Problem details: Print every record below exactly as it stands.

Stored data entries
theorem written_putPred {i : Instr} {c : Ctl} {d : Opnd} {n : Nat} {b : State → State → Ctx → Bool} {g : State → State → Ctx → Word}
    (h : ∀ s, exec i s = isa i c (fun s' x => .adv ((s'.putPred x.w x.ts n (b s s' x)).put x.w x.t d (g s s' x))) s)
    (hb : OfThread b := by intro s s' x y hw ht; simp only [hw, ht])
    (hg : OfThread g := by intro s s' x y hw ht; simp only [hw, ht]) : Written i c d (some n) := by
  intro s u hbu
  refine ⟨_, (h s).trans (isa_ran hbu
    (act := fun s' t ts => (s'.putPred u.wg ts n (b s s' (ctx i c u t))).put u.wg t d (g s s' (ctx i c u t))) (fun s' x hw _ => ?_)
    fun s' t => (keeps_putPred_one ..).trans (keeps_put ..)),
    framed_ran fun s' t ts ht hts => framed_trans (framed_putPred hts n _) (framed_put ht _)⟩
  rw [hg s s' x (ctx i c u x.t) hw rfl, hb s s' x (ctx i c u x.t) hw rfl, hw]

/-- The predicate that an instruction names as PD. -/
def pdOf (p : Parts) : Option Nat := match p.body with
  | .f3 o => some o.pd.val
  | .fi o => some o.pd.val
  | _ => none

theorem written_of_parts {i : Instr} {p : Parts} (hp : i.parts = some p) (ho : p.opc < 0x095 ∨ (0x100 ≤ p.opc ∧ p.opc ≤ 0x104)) :
    Written i p.c i.dstOpnd (pdOf p) := by
  cases i with
  | add c o => cases hp; exact written_put (exec_add c o)
  | addImm c o => cases hp; exact written_put (exec_addImm c o)
  | sub c o => cases hp; exact written_put (exec_sub c o)
  | subImm c o => cases hp; exact written_put (exec_subImm c o)
  | mul c o => cases hp; exact written_put (exec_mul c o)
  | mulImm c o => cases hp; exact written_put (exec_mulImm c o)
  | mulh c o => cases hp; exact written_put (exec_mulh c o)
  | mad c o => cases hp; exact written_put (exec_mad c o)
  | div c o => cases hp; exact written_put (exec_div c o)
  | rem c o => cases hp; exact written_put (exec_rem c o)
  | neg c o => cases hp; exact written_put (exec_neg c o)
  | abs c o => cases hp; exact written_put (exec_abs c o)
  | min c o => cases hp; exact written_put (exec_min c o)
  | minImm c o => cases hp; exact written_put (exec_minImm c o)
  | max c o => cases hp; exact written_put (exec_max c o)
  | maxImm c o => cases hp; exact written_put (exec_maxImm c o)
  | sad c o => cases hp; exact written_put (exec_sad c o)
  | and c o => cases hp; exact written_put (exec_and c o)
  | andImm c o => cases hp; exact written_put (exec_andImm c o)
  | or c o => cases hp; exact written_put (exec_or c o)
  | orImm c o => cases hp; exact written_put (exec_orImm c o)
  | xor c o => cases hp; exact written_put (exec_xor c o)
  | xorImm c o => cases hp; exact written_put (exec_xorImm c o)
  | not c o => cases hp; exact written_put (exec_not c o)
  | shl c o => cases hp; exact written_put (exec_shl c o)
  | shlImm c o => cases hp; exact written_put (exec_shlImm c o)
  | shr c o => cases hp; exact written_put (exec_shr c o)
  | shrImm c o => cases hp; exact written_put (exec_shrImm c o)
  | sar c o => cases hp; exact written_put (exec_sar c o)
  | sarImm c o => cases hp; exact written_put (exec_sarImm c o)
  | rot c o => cases hp; exact written_put (exec_rot c o)
  | rotImm c o => cases hp; exact written_put (exec_rotImm c o)
  | clz c o => cases hp; exact written_put (exec_clz c o)
  | ctz c o => cases hp; exact written_put (exec_ctz c o)
  | popc c o => cases hp; exact written_put (exec_popc c o)
  | brev c o => cases hp; exact written_put (exec_brev c o)
  | sel c o =>
    cases hp
    exact written_put (exec_sel c o) (fun s s' x y hw ht => by
      rw [hw, ht, show selPred s' x o.sub.toNat = selPred s' y o.sub.toNat by simp only [selPred, hw, ht]])
  | cmp c o => cases hp; exact written_putPred (exec_cmp c o)
  | cmpImm c o => cases hp; exact written_putPred (exec_cmpImm c o)
  | mov c o => cases hp; exact written_put (exec_mov c o)
  | movi c o => cases hp; exact written_put (exec_movi c o)
  | movh c o => cases hp; exact written_put (exec_movh c o)
  | ext c o => cases hp; exact written_put (exec_ext c o)
  | lea c o => cases hp; exact written_put (exec_lea c o)
  | pack c o => cases hp; exact written_put (exec_pack c o)
  | unpack c o => cases hp; exact written_put (exec_unpack c o)
  | swz c o => cases hp; exact written_put (exec_swz c o)
  | dot4 c o => cases hp; exact written_put (exec_dot4 c o)
  | bfx c o => cases hp; exact written_put (exec_bfx c o)
  | bfi c o => cases hp; exact written_put (exec_bfi c o)
  | bmm8 c o => cases hp; exact written_put (exec_bmm8 c o)
  | pdep c o => cases hp; exact written_put (exec_pdep c o)
  | pext c o => cases hp; exact written_put (exec_pext c o)
  | bperm c o => cases hp; exact written_put (exec_bperm c o)
  | fadd c o => cases hp; exact written_put (exec_fadd c o)
  | faddImm c o => cases hp; exact written_put (exec_faddImm c o)
  | fsub c o => cases hp; exact written_put (exec_fsub c o)
  | fsubImm c o => cases hp; exact written_put (exec_fsubImm c o)
  | fmul c o => cases hp; exact written_put (exec_fmul c o)
  | fmulImm c o => cases hp; exact written_put (exec_fmulImm c o)
  | ffma c o => cases hp; exact written_put (exec_ffma c o)
  | fmin c o => cases hp; exact written_put (exec_fmin c o)
  | fminImm c o => cases hp; exact written_put (exec_fminImm c o)
  | fmax c o => cases hp; exact written_put (exec_fmax c o)
  | fmaxImm c o => cases hp; exact written_put (exec_fmaxImm c o)
  | fcmp c o => cases hp; exact written_putPred (exec_fcmp c o)
  | fcmpImm c o => cases hp; exact written_putPred (exec_fcmpImm c o)
  | fclass c o => cases hp; exact written_putPred (exec_fclass c o)
  | frnd c o => cases hp; exact written_put (exec_frnd c o)
  | cvt c o => cases hp; exact written_put (exec_cvt c o)
  | fdot2 c o => cases hp; exact written_put (exec_fdot2 c o)
  | exp2 c fn o => cases hp; exact written_put (exec_exp2 c fn o)
  | log2 c fn o => cases hp; exact written_put (exec_log2 c fn o)
  | rcp c fn o => cases hp; exact written_put (exec_rcp c fn o)
  | rsqrt c fn o => cases hp; exact written_put (exec_rsqrt c fn o)
  | sqrt c fn o => cases hp; exact written_put (exec_sqrt c fn o)
  | sin c fn o => cases hp; exact written_put (exec_sin c fn o)
  | cos c fn o => cases hp; exact written_put (exec_cos c fn o)
  | tanh c fn o => cases hp; exact written_put (exec_tanh c fn o)
  | sigm c fn o => cases hp; exact written_put (exec_sigm c fn o)
  | erf c fn o => cases hp; exact written_put (exec_erf c fn o)
  | shfl c o => cases hp; exact written_putPred (exec_shfl c o)
  | vote c o => cases hp; exact written_putPred (exec_vote c o)
  | voteImm c o => cases hp; exact written_putPred (exec_voteImm c o)
  | matchT c o => cases hp; exact written_putPred (exec_matchT c o)
  | redTeam c o => cases hp; exact written_put (exec_redTeam c o)
  | redTeamImm c o => cases hp; exact written_put (exec_redTeamImm c o)
  | scanTeam c o => cases hp; exact written_put (exec_scanTeam c o)
  | scanTeamImm c o => cases hp; exact written_put (exec_scanTeamImm c o)
  | _ => cases hp <;> exact absurd ho (by simp)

Answer space:
theorem written_putPred {i : Instr} {c : Ctl} {d : Opnd} {n : Nat} {b : State → State → Ctx → Bool} {g : State → State → Ctx → Word}
    (h : ∀ s, exec i s = isa i c (fun s' x => .adv ((s'.putPred x.w x.ts n (b s s' x)).put x.w x.t d (g s s' x))) s)
    (hb : OfThread b := by intro s s' x y hw ht; simp only [hw, ht])
    (hg : OfThread g := by intro s s' x y hw ht; simp only [hw, ht]) : Written i c d (some n) := by
  intro s u hbu
  refine ⟨_, (h s).trans (isa_ran hbu
    (act := fun s' t ts => (s'.putPred u.wg ts n (b s s' (ctx i c u t))).put u.wg t d (g s s' (ctx i c u t))) (fun s' x hw _ => ?_)
    fun s' t => (keeps_putPred_one ..).trans (keeps_put ..)),
    framed_ran fun s' t ts ht hts => framed_trans (framed_putPred hts n _) (framed_put ht _)⟩
  rw [hg s s' x (ctx i c u x.t) hw rfl, hb s s' x (ctx i c u x.t) hw rfl, hw]

/-- The predicate that an instruction names as PD. -/
def pdOf (p : Parts) : Option Nat := match p.body with
  | .f3 o => some o.pd.val
  | .fi o => some o.pd.val
  | _ => none

theorem written_of_parts {i : Instr} {p : Parts} (hp : i.parts = some p) (ho : p.opc < 0x095 ∨ (0x100 ≤ p.opc ∧ p.opc ≤ 0x104)) :
    Written i p.c i.dstOpnd (pdOf p) := by
  cases i with
  | add c o => cases hp; exact written_put (exec_add c o)
  | addImm c o => cases hp; exact written_put (exec_addImm c o)
  | sub c o => cases hp; exact written_put (exec_sub c o)
  | subImm c o => cases hp; exact written_put (exec_subImm c o)
  | mul c o => cases hp; exact written_put (exec_mul c o)
  | mulImm c o => cases hp; exact written_put (exec_mulImm c o)
  | mulh c o => cases hp; exact written_put (exec_mulh c o)
  | mad c o => cases hp; exact written_put (exec_mad c o)
  | div c o => cases hp; exact written_put (exec_div c o)
  | rem c o => cases hp; exact written_put (exec_rem c o)
  | neg c o => cases hp; exact written_put (exec_neg c o)
  | abs c o => cases hp; exact written_put (exec_abs c o)
  | min c o => cases hp; exact written_put (exec_min c o)
  | minImm c o => cases hp; exact written_put (exec_minImm c o)
  | max c o => cases hp; exact written_put (exec_max c o)
  | maxImm c o => cases hp; exact written_put (exec_maxImm c o)
  | sad c o => cases hp; exact written_put (exec_sad c o)
  | and c o => cases hp; exact written_put (exec_and c o)
  | andImm c o => cases hp; exact written_put (exec_andImm c o)
  | or c o => cases hp; exact written_put (exec_or c o)
  | orImm c o => cases hp; exact written_put (exec_orImm c o)
  | xor c o => cases hp; exact written_put (exec_xor c o)
  | xorImm c o => cases hp; exact written_put (exec_xorImm c o)
  | not c o => cases hp; exact written_put (exec_not c o)
  | shl c o => cases hp; exact written_put (exec_shl c o)
  | shlImm c o => cases hp; exact written_put (exec_shlImm c o)
  | shr c o => cases hp; exact written_put (exec_shr c o)
  | shrImm c o => cases hp; exact written_put (exec_shrImm c o)
  | sar c o => cases hp; exact written_put (exec_sar c o)
  | sarImm c o => cases hp; exact written_put (exec_sarImm c o)
  | rot c o => cases hp; exact written_put (exec_rot c o)
  | rotImm c o => cases hp; exact written_put (exec_rotImm c o)
  | clz c o => cases hp; exact written_put (exec_clz c o)
  | ctz c o => cases hp; exact written_put (exec_ctz c o)
  | popc c o => cases hp; exact written_put (exec_popc c o)
  | brev c o => cases hp; exact written_put (exec_brev c o)
  | sel c o =>
    cases hp
    exact written_put (exec_sel c o) (fun s s' x y hw ht => by
      rw [hw, ht, show selPred s' x o.sub.toNat = selPred s' y o.sub.toNat by simp only [selPred, hw, ht]])
  | cmp c o => cases hp; exact written_putPred (exec_cmp c o)
  | cmpImm c o => cases hp; exact written_putPred (exec_cmpImm c o)
  | mov c o => cases hp; exact written_put (exec_mov c o)
  | movi c o => cases hp; exact written_put (exec_movi c o)
  | movh c o => cases hp; exact written_put (exec_movh c o)
  | ext c o => cases hp; exact written_put (exec_ext c o)
  | lea c o => cases hp; exact written_put (exec_lea c o)
  | pack c o => cases hp; exact written_put (exec_pack c o)
  | unpack c o => cases hp; exact written_put (exec_unpack c o)
  | swz c o => cases hp; exact written_put (exec_swz c o)
  | dot4 c o => cases hp; exact written_put (exec_dot4 c o)
  | bfx c o => cases hp; exact written_put (exec_bfx c o)
  | bfi c o => cases hp; exact written_put (exec_bfi c o)
  | bmm8 c o => cases hp; exact written_put (exec_bmm8 c o)
  | pdep c o => cases hp; exact written_put (exec_pdep c o)
  | pext c o => cases hp; exact written_put (exec_pext c o)
  | bperm c o => cases hp; exact written_put (exec_bperm c o)
  | fadd c o => cases hp; exact written_put (exec_fadd c o)
  | faddImm c o => cases hp; exact written_put (exec_faddImm c o)
  | fsub c o => cases hp; exact written_put (exec_fsub c o)
  | fsubImm c o => cases hp; exact written_put (exec_fsubImm c o)
  | fmul c o => cases hp; exact written_put (exec_fmul c o)
  | fmulImm c o => cases hp; exact written_put (exec_fmulImm c o)
  | ffma c o => cases hp; exact written_put (exec_ffma c o)
  | fmin c o => cases hp; exact written_put (exec_fmin c o)
  | fminImm c o => cases hp; exact written_put (exec_fminImm c o)
  | fmax c o => cases hp; exact written_put (exec_fmax c o)
  | fmaxImm c o => cases hp; exact written_put (exec_fmaxImm c o)
  | fcmp c o => cases hp; exact written_putPred (exec_fcmp c o)
  | fcmpImm c o => cases hp; exact written_putPred (exec_fcmpImm c o)
  | fclass c o => cases hp; exact written_putPred (exec_fclass c o)
  | frnd c o => cases hp; exact written_put (exec_frnd c o)
  | cvt c o => cases hp; exact written_put (exec_cvt c o)
  | fdot2 c o => cases hp; exact written_put (exec_fdot2 c o)
  | exp2 c fn o => cases hp; exact written_put (exec_exp2 c fn o)
  | log2 c fn o => cases hp; exact written_put (exec_log2 c fn o)
  | rcp c fn o => cases hp; exact written_put (exec_rcp c fn o)
  | rsqrt c fn o => cases hp; exact written_put (exec_rsqrt c fn o)
  | sqrt c fn o => cases hp; exact written_put (exec_sqrt c fn o)
  | sin c fn o => cases hp; exact written_put (exec_sin c fn o)
  | cos c fn o => cases hp; exact written_put (exec_cos c fn o)
  | tanh c fn o => cases hp; exact written_put (exec_tanh c fn o)
  | sigm c fn o => cases hp; exact written_put (exec_sigm c fn o)
  | erf c fn o => cases hp; exact written_put (exec_erf c fn o)
  | shfl c o => cases hp; exact written_putPred (exec_shfl c o)
  | vote c o => cases hp; exact written_putPred (exec_vote c o)
  | voteImm c o => cases hp; exact written_putPred (exec_voteImm c o)
  | matchT c o => cases hp; exact written_putPred (exec_matchT c o)
  | redTeam c o => cases hp; exact written_put (exec_redTeam c o)
  | redTeamImm c o => cases hp; exact written_put (exec_redTeamImm c o)
  | scanTeam c o => cases hp; exact written_put (exec_scanTeam c o)
  | scanTeamImm c o => cases hp; exact written_put (exec_scanTeamImm c o)
  | _ => cases hp <;> exact absurd ho (by simp)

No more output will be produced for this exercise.